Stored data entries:
···
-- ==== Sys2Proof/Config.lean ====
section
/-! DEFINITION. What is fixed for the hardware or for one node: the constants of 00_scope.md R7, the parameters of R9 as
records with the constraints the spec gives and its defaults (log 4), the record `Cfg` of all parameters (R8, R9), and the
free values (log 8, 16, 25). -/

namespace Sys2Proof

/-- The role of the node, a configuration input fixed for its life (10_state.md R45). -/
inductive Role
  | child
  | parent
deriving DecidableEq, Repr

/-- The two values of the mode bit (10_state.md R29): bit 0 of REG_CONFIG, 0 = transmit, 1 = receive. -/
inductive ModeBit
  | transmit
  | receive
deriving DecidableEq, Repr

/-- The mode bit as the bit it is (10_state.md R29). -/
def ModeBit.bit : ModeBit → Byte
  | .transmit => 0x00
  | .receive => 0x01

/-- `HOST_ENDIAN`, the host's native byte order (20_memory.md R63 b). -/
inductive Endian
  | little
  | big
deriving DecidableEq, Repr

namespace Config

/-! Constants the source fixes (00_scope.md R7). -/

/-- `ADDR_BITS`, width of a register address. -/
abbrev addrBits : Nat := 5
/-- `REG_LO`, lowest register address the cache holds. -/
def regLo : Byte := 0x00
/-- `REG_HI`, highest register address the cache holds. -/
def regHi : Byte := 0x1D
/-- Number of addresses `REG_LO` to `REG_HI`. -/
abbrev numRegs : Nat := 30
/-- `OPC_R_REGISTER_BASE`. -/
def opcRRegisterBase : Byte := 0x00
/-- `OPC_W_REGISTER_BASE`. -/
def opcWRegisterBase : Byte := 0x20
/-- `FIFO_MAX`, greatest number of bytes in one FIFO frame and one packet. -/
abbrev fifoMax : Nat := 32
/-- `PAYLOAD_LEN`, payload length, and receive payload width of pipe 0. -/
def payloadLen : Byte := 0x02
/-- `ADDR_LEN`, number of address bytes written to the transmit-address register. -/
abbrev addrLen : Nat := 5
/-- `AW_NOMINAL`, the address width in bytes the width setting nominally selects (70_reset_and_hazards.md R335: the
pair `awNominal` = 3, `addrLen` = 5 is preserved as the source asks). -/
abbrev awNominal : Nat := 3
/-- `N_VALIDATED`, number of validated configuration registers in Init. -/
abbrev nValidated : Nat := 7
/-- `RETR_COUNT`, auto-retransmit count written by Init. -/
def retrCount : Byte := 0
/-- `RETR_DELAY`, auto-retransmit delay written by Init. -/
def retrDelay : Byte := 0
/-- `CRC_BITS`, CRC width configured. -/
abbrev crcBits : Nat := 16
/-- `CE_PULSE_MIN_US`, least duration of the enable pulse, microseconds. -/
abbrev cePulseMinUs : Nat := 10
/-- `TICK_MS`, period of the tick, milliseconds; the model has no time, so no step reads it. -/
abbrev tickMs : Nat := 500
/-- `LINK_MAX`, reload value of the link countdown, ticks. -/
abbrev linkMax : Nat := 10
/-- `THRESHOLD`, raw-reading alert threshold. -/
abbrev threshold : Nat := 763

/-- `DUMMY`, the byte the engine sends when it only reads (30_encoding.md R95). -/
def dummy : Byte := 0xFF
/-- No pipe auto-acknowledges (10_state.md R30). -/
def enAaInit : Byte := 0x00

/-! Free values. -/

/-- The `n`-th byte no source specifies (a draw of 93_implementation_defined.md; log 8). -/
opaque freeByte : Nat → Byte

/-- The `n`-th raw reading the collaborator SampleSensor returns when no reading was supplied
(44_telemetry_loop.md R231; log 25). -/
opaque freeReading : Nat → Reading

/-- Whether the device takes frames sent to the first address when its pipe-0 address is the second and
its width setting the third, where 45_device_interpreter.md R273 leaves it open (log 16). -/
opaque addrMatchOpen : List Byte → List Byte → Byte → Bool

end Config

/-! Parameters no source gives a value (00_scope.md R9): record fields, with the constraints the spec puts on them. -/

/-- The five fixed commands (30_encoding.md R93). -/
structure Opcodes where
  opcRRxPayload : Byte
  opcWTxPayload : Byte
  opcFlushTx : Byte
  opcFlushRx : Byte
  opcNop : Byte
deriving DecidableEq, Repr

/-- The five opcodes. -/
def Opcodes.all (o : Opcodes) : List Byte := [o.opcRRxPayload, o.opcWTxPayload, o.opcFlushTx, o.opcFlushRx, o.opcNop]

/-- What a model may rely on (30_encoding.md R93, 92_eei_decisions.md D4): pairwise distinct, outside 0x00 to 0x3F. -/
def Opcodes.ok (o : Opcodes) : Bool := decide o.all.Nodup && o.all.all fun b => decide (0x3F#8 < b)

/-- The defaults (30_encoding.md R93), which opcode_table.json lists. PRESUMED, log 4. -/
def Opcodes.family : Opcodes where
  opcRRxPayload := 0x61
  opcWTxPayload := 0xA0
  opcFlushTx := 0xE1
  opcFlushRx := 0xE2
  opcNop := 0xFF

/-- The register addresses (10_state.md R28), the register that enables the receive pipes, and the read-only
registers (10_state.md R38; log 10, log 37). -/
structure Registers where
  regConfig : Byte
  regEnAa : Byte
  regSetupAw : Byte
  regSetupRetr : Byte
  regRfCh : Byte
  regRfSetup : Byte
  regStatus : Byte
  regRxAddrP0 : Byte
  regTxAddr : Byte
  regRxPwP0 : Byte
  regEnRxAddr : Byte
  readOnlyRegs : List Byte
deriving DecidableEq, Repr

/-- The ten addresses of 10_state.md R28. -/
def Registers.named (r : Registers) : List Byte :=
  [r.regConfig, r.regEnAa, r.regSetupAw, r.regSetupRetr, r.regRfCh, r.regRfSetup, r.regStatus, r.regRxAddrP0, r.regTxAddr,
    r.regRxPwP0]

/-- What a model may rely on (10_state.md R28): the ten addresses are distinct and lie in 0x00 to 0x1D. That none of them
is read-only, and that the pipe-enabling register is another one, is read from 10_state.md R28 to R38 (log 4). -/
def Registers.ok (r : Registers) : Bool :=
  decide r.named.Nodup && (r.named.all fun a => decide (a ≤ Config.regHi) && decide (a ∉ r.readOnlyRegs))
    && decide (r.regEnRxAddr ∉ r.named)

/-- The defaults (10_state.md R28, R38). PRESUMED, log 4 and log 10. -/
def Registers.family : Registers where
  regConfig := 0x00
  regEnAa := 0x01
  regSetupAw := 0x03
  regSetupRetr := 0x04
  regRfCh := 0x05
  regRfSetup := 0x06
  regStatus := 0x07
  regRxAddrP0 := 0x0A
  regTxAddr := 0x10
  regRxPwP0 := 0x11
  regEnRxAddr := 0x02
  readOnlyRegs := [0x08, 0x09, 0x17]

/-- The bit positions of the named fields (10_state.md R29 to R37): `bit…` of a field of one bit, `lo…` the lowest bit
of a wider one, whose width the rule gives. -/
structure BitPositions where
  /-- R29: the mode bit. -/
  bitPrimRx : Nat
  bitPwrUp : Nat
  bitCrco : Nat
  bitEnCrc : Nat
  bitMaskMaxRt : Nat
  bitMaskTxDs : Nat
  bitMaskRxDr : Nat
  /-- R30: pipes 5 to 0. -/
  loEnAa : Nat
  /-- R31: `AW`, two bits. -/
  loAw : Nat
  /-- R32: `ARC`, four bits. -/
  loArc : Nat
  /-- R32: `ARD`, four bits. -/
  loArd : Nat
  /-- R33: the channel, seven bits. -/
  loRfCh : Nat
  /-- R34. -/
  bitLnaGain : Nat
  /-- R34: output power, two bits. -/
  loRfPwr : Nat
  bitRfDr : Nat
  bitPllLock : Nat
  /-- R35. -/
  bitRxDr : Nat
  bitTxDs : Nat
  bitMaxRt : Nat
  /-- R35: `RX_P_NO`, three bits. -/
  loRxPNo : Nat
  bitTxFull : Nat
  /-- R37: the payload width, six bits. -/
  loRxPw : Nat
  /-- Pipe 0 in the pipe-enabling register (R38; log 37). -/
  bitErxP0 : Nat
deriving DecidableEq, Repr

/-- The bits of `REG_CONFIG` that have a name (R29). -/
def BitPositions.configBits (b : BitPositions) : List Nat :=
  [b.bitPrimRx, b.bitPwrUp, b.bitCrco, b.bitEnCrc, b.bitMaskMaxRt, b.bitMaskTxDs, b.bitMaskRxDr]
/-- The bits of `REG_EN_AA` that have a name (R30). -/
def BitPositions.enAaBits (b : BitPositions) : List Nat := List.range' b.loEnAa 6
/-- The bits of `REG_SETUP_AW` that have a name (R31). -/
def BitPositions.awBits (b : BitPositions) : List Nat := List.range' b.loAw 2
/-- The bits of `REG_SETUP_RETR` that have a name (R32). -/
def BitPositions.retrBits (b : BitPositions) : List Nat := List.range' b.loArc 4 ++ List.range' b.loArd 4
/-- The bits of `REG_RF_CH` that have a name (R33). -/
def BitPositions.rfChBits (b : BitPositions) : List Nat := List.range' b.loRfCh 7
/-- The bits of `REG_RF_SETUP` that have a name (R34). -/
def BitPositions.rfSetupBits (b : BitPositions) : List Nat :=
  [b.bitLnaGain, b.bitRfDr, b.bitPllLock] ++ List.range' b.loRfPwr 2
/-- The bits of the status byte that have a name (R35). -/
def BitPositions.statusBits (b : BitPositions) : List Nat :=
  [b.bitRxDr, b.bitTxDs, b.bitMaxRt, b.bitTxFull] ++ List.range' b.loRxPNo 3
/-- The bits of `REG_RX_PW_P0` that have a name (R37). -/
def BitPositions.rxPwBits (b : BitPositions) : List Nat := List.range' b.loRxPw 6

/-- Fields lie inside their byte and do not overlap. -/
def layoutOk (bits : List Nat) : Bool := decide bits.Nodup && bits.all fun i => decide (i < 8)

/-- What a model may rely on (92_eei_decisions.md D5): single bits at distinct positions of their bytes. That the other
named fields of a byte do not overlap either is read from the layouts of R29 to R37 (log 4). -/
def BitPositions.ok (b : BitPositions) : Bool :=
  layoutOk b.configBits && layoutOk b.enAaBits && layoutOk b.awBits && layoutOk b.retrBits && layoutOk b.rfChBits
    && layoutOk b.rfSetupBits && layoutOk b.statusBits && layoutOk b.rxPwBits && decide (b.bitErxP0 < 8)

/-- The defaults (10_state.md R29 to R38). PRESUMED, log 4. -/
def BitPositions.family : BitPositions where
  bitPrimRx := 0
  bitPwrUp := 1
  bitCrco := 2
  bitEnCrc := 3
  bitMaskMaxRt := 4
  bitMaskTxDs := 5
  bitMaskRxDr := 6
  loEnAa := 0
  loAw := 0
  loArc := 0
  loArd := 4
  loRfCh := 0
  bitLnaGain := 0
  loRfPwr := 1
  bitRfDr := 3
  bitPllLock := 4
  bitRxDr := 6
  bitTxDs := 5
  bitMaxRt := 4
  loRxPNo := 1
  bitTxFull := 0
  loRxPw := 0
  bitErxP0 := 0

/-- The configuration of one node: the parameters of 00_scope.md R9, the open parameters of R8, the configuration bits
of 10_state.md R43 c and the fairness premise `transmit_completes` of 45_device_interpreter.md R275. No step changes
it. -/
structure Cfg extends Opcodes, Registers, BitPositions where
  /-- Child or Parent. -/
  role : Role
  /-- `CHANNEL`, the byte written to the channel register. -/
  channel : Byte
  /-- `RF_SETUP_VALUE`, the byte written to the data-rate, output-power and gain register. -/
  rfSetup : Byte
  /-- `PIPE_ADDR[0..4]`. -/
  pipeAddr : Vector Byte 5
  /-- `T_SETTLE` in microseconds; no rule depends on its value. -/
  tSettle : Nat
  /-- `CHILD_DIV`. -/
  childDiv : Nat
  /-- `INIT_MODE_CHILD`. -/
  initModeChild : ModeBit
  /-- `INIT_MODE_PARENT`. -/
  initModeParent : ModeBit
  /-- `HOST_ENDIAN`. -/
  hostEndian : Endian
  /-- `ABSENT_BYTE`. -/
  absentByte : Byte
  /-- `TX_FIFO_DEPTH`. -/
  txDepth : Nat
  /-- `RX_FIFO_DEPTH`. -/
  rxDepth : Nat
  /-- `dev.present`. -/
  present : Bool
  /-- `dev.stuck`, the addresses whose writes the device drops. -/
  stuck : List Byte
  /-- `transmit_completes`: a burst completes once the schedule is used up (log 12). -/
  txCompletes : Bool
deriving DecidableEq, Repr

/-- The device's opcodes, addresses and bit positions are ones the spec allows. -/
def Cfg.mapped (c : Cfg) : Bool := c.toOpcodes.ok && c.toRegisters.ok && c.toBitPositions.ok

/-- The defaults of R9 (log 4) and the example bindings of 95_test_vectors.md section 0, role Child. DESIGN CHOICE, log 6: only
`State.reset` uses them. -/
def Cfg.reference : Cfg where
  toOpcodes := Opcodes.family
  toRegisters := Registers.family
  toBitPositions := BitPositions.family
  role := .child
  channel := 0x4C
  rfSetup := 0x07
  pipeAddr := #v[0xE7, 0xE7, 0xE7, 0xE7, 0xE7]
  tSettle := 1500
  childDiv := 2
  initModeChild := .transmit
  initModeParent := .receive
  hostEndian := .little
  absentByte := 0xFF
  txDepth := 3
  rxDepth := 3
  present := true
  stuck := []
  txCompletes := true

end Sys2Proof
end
···
Your objective
Report how many lines of the entries include the word "namespace", and let the number stand alone.

Answer to the exercise
2